Le rôle géopolitique de la Turquie vis-à-vis du gaz en Méditerranée orientale se heurte à de nombreuses limites, notamment des difficultés politiques internes avec des crises à répétition et de mauvais calculs interventionnistes dans la région comme l’enlisement dans le conflit syrien. Il se heurte aussi à des limites matérielles du fait de l’insuffisance des infrastructures et de la politique protectionniste turque vis-à-vis des marchés énergétiques qui limite de facto les investissements privés. Sous le gouvernement de l’AKP, le gaz est un véritable enjeu sociétal puisqu’il participe de sa politique sociale. La variable énergétique est donc une clef de voûte de la politique redistributive, véritable axe de maintien au pouvoir de l’AKP. Le monopole de Botas illustre ce fait majeur : il s’agit de la première compagnie nationale turque de transport d’hydrocarbures, créé en 1974, et qui est toujours en situation monopolistique malgré les annonces gouvernementales de promesses d’ouverture à la concurrence.
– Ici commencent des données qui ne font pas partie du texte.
/-! spec/12_safe_links_and_pairs.md, R465 -/

def MIR_CTL_REENTER : Fld := ⟨0xD70000, 0, 1, .wo, 0⟩
def MIR_CTL_ABORT : Fld := ⟨0xD70000, 1, 1, .wo, 0⟩
def MIR_CTL : Reg := ⟨.MIR_CTL, 0, 0, 0, 0xD70000, 1, [MIR_CTL_REENTER, MIR_CTL_ABORT]⟩
def MIR_CFG_ABSENT : Fld := ⟨0xD70001, 0, 6, .rwl, 10⟩
def MIR_CFG : Reg := ⟨.MIR_CFG, 0, 0, 0, 0xD70001, 1, [MIR_CFG_ABSENT]⟩
def MIR_STAT_PSTATE : Fld := ⟨0xD70002, 0, 3, .ro, 0⟩
def MIR_STAT_ROLEB : Fld := ⟨0xD70002, 3, 1, .ro, 0⟩
def MIR_STAT_LINK : Fld := ⟨0xD70002, 4, 1, .ro, 0⟩
def MIR_STAT_PSOLO : Fld := ⟨0xD70002, 5, 1, .ro, 0⟩
def MIR_STAT_ALOCK : Fld := ⟨0xD70002, 6, 1, .ro, 0⟩
def MIR_STAT : Reg := ⟨.MIR_STAT, 0, 0, 0, 0xD70002, 1, [MIR_STAT_PSTATE, MIR_STAT_ROLEB, MIR_STAT_LINK, MIR_STAT_PSOLO, MIR_STAT_ALOCK]⟩
def MIR_EPOCH_EPOCH : Fld := ⟨0xD70003, 0, 12, .ro, 0⟩
def MIR_EPOCH_PEPOCH : Fld := ⟨0xD70003, 12, 12, .ro, 0⟩
def MIR_EPOCH : Reg := ⟨.MIR_EPOCH, 0, 0, 0, 0xD70003, 2, [MIR_EPOCH_EPOCH, MIR_EPOCH_PEPOCH]⟩
def MIR_LOSTCNT_COUNT : Fld := ⟨0xD70005, 0, 12, .ro, 0⟩
def MIR_LOSTCNT : Reg := ⟨.MIR_LOSTCNT, 0, 0, 0, 0xD70005, 1, [MIR_LOSTCNT_COUNT]⟩
def MIR_XSTAT_BLOCKS : Fld := ⟨0xD70006, 0, 12, .ro, 0⟩
def MIR_XSTAT_RETRY : Fld := ⟨0xD70006, 12, 2, .ro, 0⟩
def MIR_XSTAT_DONE : Fld := ⟨0xD70006, 14, 1, .ro, 0⟩
def MIR_XSTAT_FAIL : Fld := ⟨0xD70006, 15, 1, .ro, 0⟩
def MIR_XSTAT_REF : Fld := ⟨0xD70006, 16, 3, .ro, 0⟩
def MIR_XSTAT : Reg := ⟨.MIR_XSTAT, 0, 0, 0, 0xD70006, 2, [MIR_XSTAT_BLOCKS, MIR_XSTAT_RETRY, MIR_XSTAT_DONE, MIR_XSTAT_FAIL, MIR_XSTAT_REF]⟩
def MIR_POFS_OFS : Fld := ⟨0xD70008, 0, 24, .ro, 0⟩
def MIR_POFS : Reg := ⟨.MIR_POFS, 0, 0, 0, 0xD70008, 2, [MIR_POFS_OFS]⟩
def MIR_LDLY_DELAY : Fld := ⟨0xD7000A, 0, 12, .ro, 0⟩
def MIR_LDLY : Reg := ⟨.MIR_LDLY, 0, 0, 0, 0xD7000A, 1, [MIR_LDLY_DELAY]⟩
def MIR_SPLIT_EN (n : Nat) : Fld := ⟨0xD70100+n, 0, 1, .rwl, 0⟩
def MIR_SPLIT_COMP (n : Nat) : Fld := ⟨0xD70100+n, 1, 1, .rwl, 0⟩
def MIR_SPLIT_TWIN (n : Nat) : Fld := ⟨0xD70100+n, 2, 8, .rwl, 0⟩
def MIR_SPLIT_DBL (n : Nat) : Fld := ⟨0xD70100+n, 10, 1, .ro, 0⟩
def MIR_SPLIT_TFLT (n : Nat) : Fld := ⟨0xD70100+n, 11, 1, .ro, 0⟩
def MIR_SPLIT (n : Nat) : Reg := ⟨.MIR_SPLIT, n, 0, 0, 0xD70100+n, 1, [MIR_SPLIT_EN n, MIR_SPLIT_COMP n, MIR_SPLIT_TWIN n, MIR_SPLIT_DBL n, MIR_SPLIT_TFLT n]⟩

/-! spec/12_safe_links_and_pairs.md, R466 -/

def KSF_CTL_CANEN : Fld := ⟨0xD80000, 0, 4, .rw, 0⟩
def KSF_CTL_ETHEN : Fld := ⟨0xD80000, 4, 2, .rw, 0⟩
def KSF_CTL_KLEN : Fld := ⟨0xD80000, 6, 1, .rw, 0⟩
def KSF_CTL : Reg := ⟨.KSF_CTL, 0, 0, 0, 0xD80000, 1, [KSF_CTL_CANEN, KSF_CTL_ETHEN, KSF_CTL_KLEN]⟩
def KSF_STAT_NOPEN : Fld := ⟨0xD80001, 0, 7, .ro, 0⟩
def KSF_STAT_CHKDIS : Fld := ⟨0xD80001, 7, 1, .w1c, 0⟩
def KSF_STAT : Reg := ⟨.KSF_STAT, 0, 0, 0, 0xD80001, 1, [KSF_STAT_NOPEN, KSF_STAT_CHKDIS]⟩
def KSF_OWNID_ID : Fld := ⟨0xD80002, 0, 32, .rwl, 0⟩
def KSF_OWNID : Reg := ⟨.KSF_OWNID, 0, 0, 0, 0xD80002, 3, [KSF_OWNID_ID]⟩
def KSF_UDPPORT_PORT : Fld := ⟨0xD80005, 0, 16, .rwl, 49554⟩
def KSF_UDPPORT : Reg := ⟨.KSF_UDPPORT, 0, 0, 0, 0xD80005, 2, [KSF_UDPPORT_PORT]⟩
def KSF_TCFG_SRC : Fld := ⟨0xD80008, 0, 2, .rwl, 0⟩
def KSF_TCFG_ETH : Fld := ⟨0xD80008, 2, 1, .rwl, 0⟩
def KSF_TCFG_ALOCK : Fld := ⟨0xD80008, 3, 1, .ro, 0⟩
def KSF_TCFG_EVERLOCK : Fld := ⟨0xD80008, 4, 1, .ro, 0⟩
def KSF_TCFG : Reg := ⟨.KSF_TCFG, 0, 0, 0, 0xD80008, 1, [KSF_TCFG_SRC, KSF_TCFG_ETH, KSF_TCFG_ALOCK, KSF_TCFG_EVERLOCK]⟩
def KSF_TOFS_OFS : Fld := ⟨0xD80009, 0, 24, .ro, 0⟩
def KSF_TOFS : Reg := ⟨.KSF_TOFS, 0, 0, 0, 0xD80009, 2, [KSF_TOFS_OFS]⟩
def KSF_CAN_EN (k : Nat) : Fld := ⟨0xD80010+8*k, 0, 1, .rw, 0⟩
def KSF_CAN_BRS (k : Nat) : Fld := ⟨0xD80010+8*k, 1, 1, .rw, 1⟩
def KSF_CAN_LOM (k : Nat) : Fld := ⟨0xD80010+8*k, 2, 1, .rw, 0⟩
def KSF_CAN_TDCEN (k : Nat) : Fld := ⟨0xD80010+8*k, 3, 1, .rw, 1⟩
def KSF_CAN_BOFF (k : Nat) : Fld := ⟨0xD80010+8*k, 4, 1, .ro, 0⟩
def KSF_CAN_NBRP (k : Nat) : Fld := ⟨0xD80010+8*k, 12, 5, .rw, 0⟩
def KSF_CAN_NSJW (k : Nat) : Fld := ⟨0xD80010+8*k, 17, 7, .rw, 31⟩
def KSF_CAN_NTSEG1 (k : Nat) : Fld := ⟨0xD80010+8*k, 24, 8, .rw, 126⟩
def KSF_CAN_NTSEG2 (k : Nat) : Fld := ⟨0xD80010+8*k, 32, 7, .rw, 31⟩
def KSF_CAN_DBRP (k : Nat) : Fld := ⟨0xD80010+8*k, 39, 5, .rw, 0⟩
def KSF_CAN_DSJW (k : Nat) : Fld := ⟨0xD80010+8*k, 44, 4, .rw, 7⟩
def KSF_CAN_DTSEG1 (k : Nat) : Fld := ⟨0xD80010+8*k, 48, 5, .rw, 30⟩
def KSF_CAN_DTSEG2 (k : Nat) : Fld := ⟨0xD80010+8*k, 53, 4, .rw, 7⟩
def KSF_CAN_TDCO (k : Nat) : Fld := ⟨0xD80010+8*k, 60, 7, .rw, 31⟩
def KSF_CAN (k : Nat) : Reg := ⟨.KSF_CAN, k, 0, 0, 0xD80010+8*k, 6, [KSF_CAN_EN k, KSF_CAN_BRS k, KSF_CAN_LOM k, KSF_CAN_TDCEN k, KSF_CAN_BOFF k, KSF_CAN_NBRP k, KSF_CAN_NSJW k, KSF_CAN_NTSEG1 k, KSF_CAN_NTSEG2 k, KSF_CAN_DBRP k, KSF_CAN_DSJW k, KSF_CAN_DTSEG1 k, KSF_CAN_DTSEG2 k, KSF_CAN_TDCO k]⟩
def KSF_ETH_MAC (m : Nat) : Fld := ⟨0xD80040+16*m, 0, 48, .rwl, 0⟩
def KSF_ETH_IPV4 (m : Nat) : Fld := ⟨0xD80040+16*m, 48, 32, .rwl, 0⟩
def KSF_ETH_VID (m : Nat) : Fld := ⟨0xD80040+16*m, 84, 12, .rwl, 0⟩
def KSF_ETH_PCP (m : Nat) : Fld := ⟨0xD80040+16*m, 96, 3, .rwl, 0⟩
def KSF_ETH_VEN (m : Nat) : Fld := ⟨0xD80040+16*m, 99, 1, .rwl, 0⟩
def KSF_ETH_SPD1G (m : Nat) : Fld := ⟨0xD80040+16*m, 100, 1, .rwl, 0⟩
def KSF_ETH_LINK (m : Nat) : Fld := ⟨0xD80040+16*m, 101, 1, .ro, 0⟩
def KSF_ETH (m : Nat) : Reg := ⟨.KSF_ETH, m, 0, 0, 0xD80040+16*m, 9, [KSF_ETH_MAC m, KSF_ETH_IPV4 m, KSF_ETH_VID m, KSF_ETH_PCP m, KSF_ETH_VEN m, KSF_ETH_SPD1G m, KSF_ETH_LINK m]⟩
def KSF_ALLOW_CLASS (e : Nat) : Fld := ⟨0xD80100+16*e, 0, 12, .rwl, 0⟩
def KSF_ALLOW_MAXC (e : Nat) : Fld := ⟨0xD80100+16*e, 12, 6, .rwl, 0⟩
def KSF_ALLOW_DIR (e : Nat) : Fld := ⟨0xD80100+16*e, 18, 2, .rwl, 0⟩
def KSF_ALLOW_TR (e : Nat) : Fld := ⟨0xD80100+16*e, 20, 3, .rwl, 0⟩
def KSF_ALLOW_INIT (e : Nat) : Fld := ⟨0xD80100+16*e, 23, 1, .rwl, 0⟩
def KSF_ALLOW_TEXP (e : Nat) : Fld := ⟨0xD80100+16*e, 24, 10, .rwl, 100⟩
def KSF_ALLOW_LEN (e : Nat) : Fld := ⟨0xD80100+16*e, 34, 6, .rwl, 1⟩
def KSF_ALLOW_TXPER (e : Nat) : Fld := ⟨0xD80100+16*e, 40, 10, .rwl, 50⟩
def KSF_ALLOW_SLOTBASE (e : Nat) : Fld := ⟨0xD80100+16*e, 50, 6, .rwl, 0⟩
def KSF_ALLOW_NSLOT (e : Nat) : Fld := ⟨0xD80100+16*e, 56, 3, .rwl, 0⟩
def KSF_ALLOW_BCAST (e : Nat) : Fld := ⟨0xD80100+16*e, 59, 1, .rwl, 0⟩
def KSF_ALLOW_STILL (e : Nat) : Fld := ⟨0xD80100+16*e, 60, 1, .rwl, 0⟩
def KSF_ALLOW_STOP (e : Nat) : Fld := ⟨0xD80100+16*e, 61, 1, .rwl, 0⟩
def KSF_ALLOW_TRAILER (e : Nat) : Fld := ⟨0xD80100+16*e, 62, 1, .rwl, 0⟩
def KSF_ALLOW_PARTNER (e : Nat) : Fld := ⟨0xD80100+16*e, 63, 1, .rwl, 0⟩
def KSF_ALLOW_CANID (e : Nat) : Fld := ⟨0xD80100+16*e, 64, 29, .rwl, 0⟩
def KSF_ALLOW_WKEEP (e : Nat) : Fld := ⟨0xD80100+16*e, 93, 1, .rwl, 0⟩
def KSF_ALLOW_ITENG (e : Nat) : Fld := ⟨0xD80100+16*e, 96, 7, .rwl, 0⟩
def KSF_ALLOW_ITCORE (e : Nat) : Fld := ⟨0xD80100+16*e, 103, 1, .rwl, 0⟩
def KSF_ALLOW_ITEN (e : Nat) : Fld := ⟨0xD80100+16*e, 104, 1, .rwl, 0⟩
def KSF_ALLOW (e : Nat) : Reg := ⟨.KSF_ALLOW, e, 0, 0, 0xD80100+16*e, 9, [KSF_ALLOW_CLASS e, KSF_ALLOW_MAXC e, KSF_ALLOW_DIR e, KSF_ALLOW_TR e, KSF_ALLOW_INIT e, KSF_ALLOW_TEXP e, KSF_ALLOW_LEN e, KSF_ALLOW_TXPER e, KSF_ALLOW_SLOTBASE e, KSF_ALLOW_NSLOT e, KSF_ALLOW_BCAST e, KSF_ALLOW_STILL e, KSF_ALLOW_STOP e, KSF_ALLOW_TRAILER e, KSF_ALLOW_PARTNER e, KSF_ALLOW_CANID e, KSF_ALLOW_WKEEP e, KSF_ALLOW_ITENG e, KSF_ALLOW_ITCORE e, KSF_ALLOW_ITEN e]⟩
def KSF_CONN_STATE (c : Nat) : Fld := ⟨0xD80400+16*c, 0, 2, .ro, 0⟩
def KSF_CONN_ENTRY (c : Nat) : Fld := ⟨0xD80400+16*c, 2, 5, .ro, 0⟩
def KSF_CONN_INIT (c : Nat) : Fld := ⟨0xD80400+16*c, 7, 1, .ro, 0⟩
def KSF_CONN_ID (c : Nat) : Fld := ⟨0xD80400+16*c, 12, 32, .ro, 0⟩
def KSF_CONN_RXSEQ (c : Nat) : Fld := ⟨0xD80400+16*c, 44, 16, .ro, 0⟩
def KSF_CONN_TXSEQ (c : Nat) : Fld := ⟨0xD80400+16*c, 60, 16, .ro, 0⟩
def KSF_CONN_LOSTF (c : Nat) : Fld := ⟨0xD80400+16*c, 76, 12, .ro, 0⟩
def KSF_CONN_SEQD (c : Nat) : Fld := ⟨0xD80400+16*c, 88, 12, .ro, 0⟩
def KSF_CONN_CHKD (c : Nat) : Fld := ⟨0xD80400+16*c, 100, 12, .ro, 0⟩
def KSF_CONN (c : Nat) : Reg := ⟨.KSF_CONN, c, 0, 0, 0xD80400+16*c, 10, [KSF_CONN_STATE c, KSF_CONN_ENTRY c, KSF_CONN_INIT c, KSF_CONN_ID c, KSF_CONN_RXSEQ c, KSF_CONN_TXSEQ c, KSF_CONN_LOSTF c, KSF_CONN_SEQD c, KSF_CONN_CHKD c]⟩
def KSF_TX_P (c : Nat) (i : Nat) : Fld := ⟨0xD80800+64*c+i, 0, 12, .rw, 0⟩
def KSF_TX (c : Nat) (i : Nat) : Reg := ⟨.KSF_TX, c, i, 0, 0xD80800+64*c+i, 1, [KSF_TX_P c i]⟩
def KSF_TXCMD_COMMIT (c : Nat) : Fld := ⟨0xD80828+64*c, 0, 1, .wo, 0⟩
def KSF_TXCMD_SEND (c : Nat) : Fld := ⟨0xD80828+64*c, 1, 1, .wo, 0⟩
def KSF_TXCMD (c : Nat) : Reg := ⟨.KSF_TXCMD, c, 0, 0, 0xD80828+64*c, 1, [KSF_TXCMD_COMMIT c, KSF_TXCMD_SEND c]⟩
def KSF_RX_P (c : Nat) (i : Nat) : Fld := ⟨0xD81800+64*c+i, 0, 12, .ro, 0⟩
def KSF_RX (c : Nat) (i : Nat) : Reg := ⟨.KSF_RX, c, i, 0, 0xD81800+64*c+i, 1, [KSF_RX_P c i]⟩
def KSF_RXTIME_TIME (c : Nat) : Fld := ⟨0xD81828+64*c, 0, 48, .ro, 0⟩
def KSF_RXTIME (c : Nat) : Reg := ⟨.KSF_RXTIME, c, 0, 0, 0xD81828+64*c, 4, [KSF_RXTIME_TIME c]⟩
def KSF_RXCNT_COUNT (c : Nat) : Fld := ⟨0xD8182C+64*c, 0, 12, .ro, 0⟩
def KSF_RXCNT (c : Nat) : Reg := ⟨.KSF_RXCNT, c, 0, 0, 0xD8182C+64*c, 1, [KSF_RXCNT_COUNT c]⟩
def KSF_SLOT_VAL (s : Nat) : Fld := ⟨0xD82800+s, 0, 2, .ro, 0⟩
def KSF_SLOT_VALID (s : Nat) : Fld := ⟨0xD82800+s, 2, 1, .ro, 0⟩
def KSF_SLOT_CONN (s : Nat) : Fld := ⟨0xD82800+s, 3, 6, .ro, 0⟩
def KSF_SLOT (s : Nat) : Reg := ⟨.KSF_SLOT, s, 0, 0, 0xD82800+s, 1, [KSF_SLOT_VAL s, KSF_SLOT_VALID s, KSF_SLOT_CONN s]⟩
def KSF_OPEN_ENTRY : Fld := ⟨0xD82840, 0, 5, .wo, 0⟩
def KSF_OPEN_GO : Fld := ⟨0xD82840, 5, 1, .wo, 0⟩
def KSF_OPEN : Reg := ⟨.KSF_OPEN, 0, 0, 0, 0xD82840, 1, [KSF_OPEN_ENTRY, KSF_OPEN_GO]⟩
def KSF_CLOSE_CONN : Fld := ⟨0xD82841, 0, 6, .wo, 0⟩
def KSF_CLOSE_GO : Fld := ⟨0xD82841, 6, 1, .wo, 0⟩
def KSF_CLOSE : Reg := ⟨.KSF_CLOSE, 0, 0, 0, 0xD82841, 1, [KSF_CLOSE_CONN, KSF_CLOSE_GO]⟩
def KSF_TSTAG_TAG : Fld := ⟨0xD82848, 0, 48, .rw, 0⟩
def KSF_TSTAG : Reg := ⟨.KSF_TSTAG, 0, 0, 0, 0xD82848, 4, [KSF_TSTAG_TAG]⟩
def KSF_TSM_M : Fld := ⟨0xD8284C, 0, 5, .rw, 0⟩
def KSF_TSM : Reg := ⟨.KSF_TSM, 0, 0, 0, 0xD8284C, 1, [KSF_TSM_M]⟩
def KSF_TSSEND_CONN : Fld := ⟨0xD8284D, 0, 6, .wo, 0⟩
def KSF_TSSEND_GO : Fld := ⟨0xD8284D, 6, 1, .wo, 0⟩
def KSF_TSSEND : Reg := ⟨.KSF_TSSEND, 0, 0, 0, 0xD8284D, 1, [KSF_TSSEND_CONN, KSF_TSSEND_GO]⟩
def KSF_TSREQ_GROUP (j : Nat) : Fld := ⟨0xD82850+j, 0, 4, .rw, 0⟩
def KSF_TSREQ_ASPECT (j : Nat) : Fld := ⟨0xD82850+j, 4, 6, .rw, 0⟩
def KSF_TSREQ (j : Nat) : Reg := ⟨.KSF_TSREQ, j, 0, 0, 0xD82850+j, 1, [KSF_TSREQ_GROUP j, KSF_TSREQ_ASPECT j]⟩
La Turquie cherche à s’affirmer comme Hub énergétique régional : la stratégie géopolitique turque permet de satisfaire la demande intérieure et la diversification de ses sources d’approvisionnement, tout en se positionnant comme territoire stratégique à la confluence des différents fournisseurs et consommateurs. Cependant, s’ériger en zone de transit principale implique de risquer de s’aliéner certains acteurs, particulièrement dans une région polarisée où les équilibres géopolitiques et économiques sont précaires.

Le gaz en Méditerranée orientale représente un triple rôle pour la Turquie ; se positionner comme territoire clef géographiquement, être précurseur d’une géopolitique d’alliances régionales, et assurer sa sécurité énergétique par le développement d’infrastructures. Le rôle ambitieux de la Turquie vis-à-vis du gaz en Méditerranée orientale se heurte au fait que le pays se retrouve régulièrement isolé en raison sa stratégie géopolitique qui a affaibli son leadership régional, malgré sa position incontestable d’État pivot. L’offensive militaire en Libye est un pari risqué pour la Turquie. S’il s’avère gagnant, l’accord turco-libyen signé en novembre 2019 en serait renforcé et permettrait au pays de s’assurer la main sur les ressources offshores libyennes.